Pourriez-vous, monsieur le ministre, nous éclairer sur ces différents points, et nous rassurer quant à la volonté gouvernementale de rendre plus lisible et plus réaliste l'ensemble du dispositif, qui comporte actuellement, il faut le reconnaître, quelques anomalies ?

M. le président. La parole est à M. le ministre délégué.

M. Henri Cuq, ministre délégué aux relations avec le Parlement.
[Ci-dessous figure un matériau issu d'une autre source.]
-- ==== Sys2Proof/Machine/FrameSteps.lean ====
section
/-! DEFINITION. Steps of a frame on its way through the device (chapters 1, 7, 9, 10, 11, 12, 13). -/

namespace Sys2Proof.Machine

/-- FRAME_START (R141). -/
def execFrameStart (port : Nat) (sub : Nat) (bytes : List Byte) (s : State) : Out :=
  onPort port (onObject 64 sub (whenUp s fun s => s.frameStart port sub bytes))

/-- FIRST_WORD_CROSSING (R234). -/
def execFirstWordCrossing (frame : Nat) (s : State) : Out :=
  whenUp s fun s => s.firstWord frame

/-- CLASSIFY_PASS (R213). -/
def execClassifyPass (frame : Nat) (s : State) : Out :=
  whenUp s fun s => s.classifyPass frame

/-- CARRY_PASS (R215). -/
def execCarryPass (s : State) : Out :=
  whenUp s fun s => s.carryPass

/-- FORWARDING_LOOKUP (R243). -/
def execForwardingLookup (frame : Nat) (s : State) : Out :=
  whenUp s fun s => s.forwardingLookup frame

/-- LEARN_RELEASE (R256). -/
def execLearnRelease (bank : Nat) (s : State) : Out :=
  onObject 16 bank (whenUp s fun s => s.learnRelease bank)

/-- CONTEXT_FETCH_DONE (R279). -/
def execContextFetchDone (frame : Nat) (read : FetchRead) (s : State) : Out :=
  whenUp s fun s => s.contextFetched frame read

/-- ADMISSION (R303). -/
def execAdmission (frame : Nat) (s : State) : Out :=
  whenUp s fun s => s.admission frame

/-- FRAME_END (R27). -/
def execFrameEnd (frame : Nat) (fcs : Fcs) (codeErr : Bool) (s : State) : Out :=
  whenUp s fun s => s.frameEnd frame fcs codeErr

/-- FRAME_TRUNCATE (R97). -/
def execFrameTruncate (frame : Nat) (s : State) : Out :=
  whenUp s fun s => s.frameTruncate frame

/-- FURTHER_BEAD_REQUEST (R304). -/
def execFurtherBeadRequest (frame : Nat) (s : State) : Out :=
  whenUp s fun s => s.furtherBead frame

/-- LL_RELEASE (R162). -/
def execLlRelease (port : Nat) (s : State) : Out :=
  onPort port (whenUp s fun s => s.llRelease port)

/-- COPY_LINK (R595). -/
def execCopyLink (copy : Nat) (s : State) : Out :=
  whenUp s fun s => s.linkOffer copy

/-- REPLICATOR_OFFER (R337). -/
def execReplicatorOffer (pipe : Nat) (places : Nat) (s : State) : Out :=
  onObject 65 pipe (whenUp s fun s => s.replicate pipe places)

/-- RESIDUE_LINK (R339). -/
def execResidueLink (queue : Nat) (s : State) : Out :=
  onObject 16384 queue (whenUp s fun s => s.linkResidue queue)

/-- SCHEDULER_PICK (R363). -/
def execSchedulerPick (port : Nat) (s : State) : Out :=
  onPort port (whenUp s fun s => s.pick port)

/-- TRANSMIT_START (R141). -/
def execTransmitStart (port : Nat) (sub : Nat) (s : State) : Out :=
  onPort port (onObject 64 sub (whenUp s fun s => s.transmitStart port sub))

/-- TRANSMIT_END (R174). -/
def execTransmitEnd (port : Nat) (s : State) : Out :=
  onPort port (whenUp s fun s => s.transmitEnd port)

/-- PROFILE_VALID_WRITE (R208). -/
def execProfileValidWrite (profile : Nat) (value : Nat) (s : State) : Out :=
  onObject 64 profile (whenUp s fun s => s.hostWrite (0x708000 + 0x80 * profile) value)

/-- PROFILE_DRAINED (R208). -/
def execProfileDrained (profile : Nat) (s : State) : Out :=
  onObject 64 profile (whenUp s fun s => s.profileDrained profile)

end Sys2Proof.Machine
end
Je vous répondrai, monsieur le sénateur, au nom de M. Gérard Larcher, qui m'a demandé de vous prier de bien vouloir excuser son absence.

Au travers du rapport que vous avez évoqué, la Cour des comptes estime que les évolutions importantes intervenues ces dernières années dans le domaine de l'accompagnement des demandeurs d'emploi n'ont pu porter tous leurs fruits. Elle met notamment l'accent sur la complexité des parcours ou sur la problématique des implantations géographiques.

Toutefois, les travaux présentés dans ce rapport concernent, pour l'essentiel, les années 2000 à 2004 ; or la politique menée par le Gouvernement, notamment en 2005 et en 2006, apporte des solutions aux difficultés relevées par la Cour des comptes.

S'agissant de la coopération entre les partenaires du service public de l'emploi, la loi du 18 janvier 2005 de programmation pour la cohésion sociale tend à mettre en place une collaboration renforcée visant à atteindre un triple objectif commun à l'ANPE, à l'UNEDIC et au Gouvernement : simplifier les démarches pour les demandeurs d'emploi, dynamiser la recherche d'emploi, optimiser le service rendu aux demandeurs d'emploi et aux entreprises.

Cette convention prévoit également de nouvelles modalités de coordination des responsabilités, avec, en particulier, un rôle renforcé du Comité supérieur de l'emploi et l'institution d'un comité tripartite de suivi.

Enfin, la convention prévoit l'amélioration des instruments de coopération par la mise en oeuvre progressive du dossier unique du demandeur d'emploi, qui, comme vous l'avez indiqué, monsieur le sénateur, est d'ores et déjà une réalité, et par l'élaboration d'un système d'information unique pour l'ANPE et l'UNEDIC porté par une structure commune aux deux institutions, elle-même créée avant le 1er octobre 2006.

S'agissant de la complexité du parcours des demandeurs d'emploi, les délais entre les entretiens à l'UNEDIC et à l'ANPE seront réduits à huit jours en juillet 2006, et à cinq jours en juillet 2007, contre souvent vingt jours aujourd'hui. En outre, plusieurs guichets uniques - un par région - seront mis en place avant la fin de cette année.

De même, depuis le 1er janvier 2006, est mis en oeuvre le suivi mensuel personnalisé des demandeurs d'emploi, élément fort d'amélioration de l'accompagnement par l'ANPE, avec des rendez-vous plus nombreux et un conseiller référent unique. L'État a mobilisé les moyens nécessaires à un déploiement rapide de ce dispositif, en permettant à l'ANPE de recruter 3 200 agents supplémentaires.

Monsieur le sénateur, je puis vous assurer, au nom de mon collègue Gérard Larcher, que le Gouvernement entend bien poursuivre ses efforts, afin que la modernisation du service public de l'emploi se traduise par des améliorations concrètes dans la vie quotidienne des demandeurs d'emploi.

M. le président. La parole est à M. Claude Biwer.

M. Claude Biwer. Je vous remercie, monsieur le ministre, de ces précisions qui confirment la volonté gouvernementale, qui est d'ailleurs aussi celle du Parlement, d'avancer dans la voie indiquée.

Cependant, mon intervention portait également sur le fait que, sur le terrain, les choses ne sont pas toujours simples. Je suis convaincu que les collectivités territoriales et les associations peuvent contribuer à la recherche de solutions aux problèmes que j'ai soulevés.

C'est la raison pour laquelle j'estime que nous avons toujours intérêt à nous retrouver sur le terrain pour envisager les problèmes de manière beaucoup plus précise. Cela fait partie des souhaits que je voulais formuler.